SOURCE DATA Start Marker

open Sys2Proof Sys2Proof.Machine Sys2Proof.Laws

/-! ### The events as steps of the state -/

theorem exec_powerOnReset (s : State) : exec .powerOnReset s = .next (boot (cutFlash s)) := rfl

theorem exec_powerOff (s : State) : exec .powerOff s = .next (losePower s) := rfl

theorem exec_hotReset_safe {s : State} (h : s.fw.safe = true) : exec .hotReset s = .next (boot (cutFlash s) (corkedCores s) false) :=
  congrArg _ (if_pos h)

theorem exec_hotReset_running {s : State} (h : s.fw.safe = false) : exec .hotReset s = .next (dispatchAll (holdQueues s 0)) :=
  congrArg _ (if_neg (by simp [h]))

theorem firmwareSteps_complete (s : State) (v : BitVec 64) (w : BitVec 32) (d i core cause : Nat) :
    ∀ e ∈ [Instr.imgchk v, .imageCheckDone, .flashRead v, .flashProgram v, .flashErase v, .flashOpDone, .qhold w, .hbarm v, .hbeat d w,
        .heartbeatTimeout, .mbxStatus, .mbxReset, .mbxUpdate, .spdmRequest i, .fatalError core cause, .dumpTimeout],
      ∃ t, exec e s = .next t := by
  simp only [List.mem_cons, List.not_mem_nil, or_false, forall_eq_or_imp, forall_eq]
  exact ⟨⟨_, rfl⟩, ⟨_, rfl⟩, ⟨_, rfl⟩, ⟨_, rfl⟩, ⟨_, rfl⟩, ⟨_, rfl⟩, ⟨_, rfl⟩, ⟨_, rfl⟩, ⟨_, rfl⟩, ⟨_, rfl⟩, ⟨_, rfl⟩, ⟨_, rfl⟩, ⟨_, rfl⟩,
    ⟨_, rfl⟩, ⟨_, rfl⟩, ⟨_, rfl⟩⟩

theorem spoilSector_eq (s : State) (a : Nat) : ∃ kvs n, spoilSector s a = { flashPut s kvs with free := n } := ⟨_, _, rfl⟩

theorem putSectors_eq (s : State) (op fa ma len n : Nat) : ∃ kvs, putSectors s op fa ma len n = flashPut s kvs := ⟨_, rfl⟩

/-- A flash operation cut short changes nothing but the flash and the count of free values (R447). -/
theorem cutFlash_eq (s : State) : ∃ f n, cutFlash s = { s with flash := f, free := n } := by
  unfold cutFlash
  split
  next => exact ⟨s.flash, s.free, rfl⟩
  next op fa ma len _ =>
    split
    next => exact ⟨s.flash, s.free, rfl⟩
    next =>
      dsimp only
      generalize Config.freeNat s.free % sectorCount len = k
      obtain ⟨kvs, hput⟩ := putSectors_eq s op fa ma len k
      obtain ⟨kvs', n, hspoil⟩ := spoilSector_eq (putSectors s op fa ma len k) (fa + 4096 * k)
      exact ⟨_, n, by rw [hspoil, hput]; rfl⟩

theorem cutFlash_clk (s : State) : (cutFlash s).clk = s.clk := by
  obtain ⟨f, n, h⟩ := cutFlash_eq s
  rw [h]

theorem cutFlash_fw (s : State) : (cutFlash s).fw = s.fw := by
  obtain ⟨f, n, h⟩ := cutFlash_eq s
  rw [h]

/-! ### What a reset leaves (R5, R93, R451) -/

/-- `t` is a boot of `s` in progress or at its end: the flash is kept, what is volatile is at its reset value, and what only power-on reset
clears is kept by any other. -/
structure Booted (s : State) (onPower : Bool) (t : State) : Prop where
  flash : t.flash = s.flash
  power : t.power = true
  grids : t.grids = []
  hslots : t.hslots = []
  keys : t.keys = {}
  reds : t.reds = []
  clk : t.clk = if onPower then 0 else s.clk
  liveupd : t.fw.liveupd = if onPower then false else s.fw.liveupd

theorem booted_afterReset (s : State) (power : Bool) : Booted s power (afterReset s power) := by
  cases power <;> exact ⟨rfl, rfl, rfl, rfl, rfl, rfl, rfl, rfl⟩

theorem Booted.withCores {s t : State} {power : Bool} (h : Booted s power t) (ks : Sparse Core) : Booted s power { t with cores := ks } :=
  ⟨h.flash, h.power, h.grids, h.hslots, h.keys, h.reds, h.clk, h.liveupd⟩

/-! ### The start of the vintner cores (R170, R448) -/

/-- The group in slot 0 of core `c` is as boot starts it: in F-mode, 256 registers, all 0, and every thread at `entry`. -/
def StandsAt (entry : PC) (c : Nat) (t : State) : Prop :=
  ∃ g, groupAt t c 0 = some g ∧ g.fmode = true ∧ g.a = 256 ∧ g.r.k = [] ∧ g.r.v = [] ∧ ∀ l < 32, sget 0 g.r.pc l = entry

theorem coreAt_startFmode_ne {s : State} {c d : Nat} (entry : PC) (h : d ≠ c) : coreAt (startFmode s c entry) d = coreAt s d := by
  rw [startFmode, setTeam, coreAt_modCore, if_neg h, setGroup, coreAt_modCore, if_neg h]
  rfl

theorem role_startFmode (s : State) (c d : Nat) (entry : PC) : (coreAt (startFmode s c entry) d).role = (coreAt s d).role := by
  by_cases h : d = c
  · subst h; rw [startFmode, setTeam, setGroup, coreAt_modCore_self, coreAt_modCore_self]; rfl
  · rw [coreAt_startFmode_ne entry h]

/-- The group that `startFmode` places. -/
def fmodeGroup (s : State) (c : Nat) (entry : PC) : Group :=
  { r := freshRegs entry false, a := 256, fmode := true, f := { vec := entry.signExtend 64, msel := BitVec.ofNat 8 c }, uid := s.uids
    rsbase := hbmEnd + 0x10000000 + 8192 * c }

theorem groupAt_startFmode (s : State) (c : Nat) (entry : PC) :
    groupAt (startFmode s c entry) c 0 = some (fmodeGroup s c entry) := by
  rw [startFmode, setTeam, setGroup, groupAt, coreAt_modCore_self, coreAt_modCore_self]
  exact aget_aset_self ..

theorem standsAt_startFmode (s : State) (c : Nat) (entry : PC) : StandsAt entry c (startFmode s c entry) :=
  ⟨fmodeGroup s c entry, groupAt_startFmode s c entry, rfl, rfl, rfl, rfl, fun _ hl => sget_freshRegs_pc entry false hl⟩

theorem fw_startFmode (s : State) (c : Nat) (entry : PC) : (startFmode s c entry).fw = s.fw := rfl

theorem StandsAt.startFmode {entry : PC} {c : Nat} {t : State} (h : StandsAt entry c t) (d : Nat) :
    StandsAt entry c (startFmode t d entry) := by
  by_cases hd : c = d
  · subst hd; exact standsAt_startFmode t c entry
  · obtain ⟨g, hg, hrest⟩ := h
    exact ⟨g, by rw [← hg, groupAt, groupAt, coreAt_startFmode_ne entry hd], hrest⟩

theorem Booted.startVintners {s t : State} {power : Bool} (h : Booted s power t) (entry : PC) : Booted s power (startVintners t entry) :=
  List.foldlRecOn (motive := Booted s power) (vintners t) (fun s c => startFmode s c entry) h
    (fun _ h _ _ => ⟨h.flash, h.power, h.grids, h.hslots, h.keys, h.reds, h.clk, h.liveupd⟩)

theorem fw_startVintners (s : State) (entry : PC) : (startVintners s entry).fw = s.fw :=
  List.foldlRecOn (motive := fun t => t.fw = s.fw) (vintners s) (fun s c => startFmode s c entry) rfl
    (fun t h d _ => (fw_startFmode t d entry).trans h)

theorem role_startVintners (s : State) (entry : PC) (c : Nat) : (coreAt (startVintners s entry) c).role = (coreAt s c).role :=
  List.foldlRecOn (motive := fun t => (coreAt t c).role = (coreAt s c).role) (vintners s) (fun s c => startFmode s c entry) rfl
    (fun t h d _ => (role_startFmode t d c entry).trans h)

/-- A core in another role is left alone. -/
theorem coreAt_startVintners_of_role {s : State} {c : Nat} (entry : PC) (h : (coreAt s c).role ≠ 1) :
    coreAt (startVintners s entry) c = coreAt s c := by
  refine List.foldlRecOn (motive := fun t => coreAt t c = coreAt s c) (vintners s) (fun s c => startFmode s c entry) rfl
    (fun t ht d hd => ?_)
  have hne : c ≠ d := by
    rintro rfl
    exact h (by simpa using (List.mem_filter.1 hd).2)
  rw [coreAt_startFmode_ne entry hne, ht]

SOURCE DATA End Marker

» DIRECTIONS
Copy exactly the stretch of data above from the line with "obtain ⟨kvs, hput⟩" through the line with "reds : t.reds = []", and omit all other lines.

» ANSWER SPACE
      obtain ⟨kvs, hput⟩ := putSectors_eq s op fa ma len k
      obtain ⟨kvs', n, hspoil⟩ := spoilSector_eq (putSectors s op fa ma len k) (fa + 4096 * k)
      exact ⟨_, n, by rw [hspoil, hput]; rfl⟩

theorem cutFlash_clk (s : State) : (cutFlash s).clk = s.clk := by
  obtain ⟨f, n, h⟩ := cutFlash_eq s
  rw [h]

theorem cutFlash_fw (s : State) : (cutFlash s).fw = s.fw := by
  obtain ⟨f, n, h⟩ := cutFlash_eq s
  rw [h]

/-! ### What a reset leaves (R5, R93, R451) -/

/-- `t` is a boot of `s` in progress or at its end: the flash is kept, what is volatile is at its reset value, and what only power-on reset
clears is kept by any other. -/
structure Booted (s : State) (onPower : Bool) (t : State) : Prop where
  flash : t.flash = s.flash
  power : t.power = true
  grids : t.grids = []
  hslots : t.hslots = []
  keys : t.keys = {}
  reds : t.reds = []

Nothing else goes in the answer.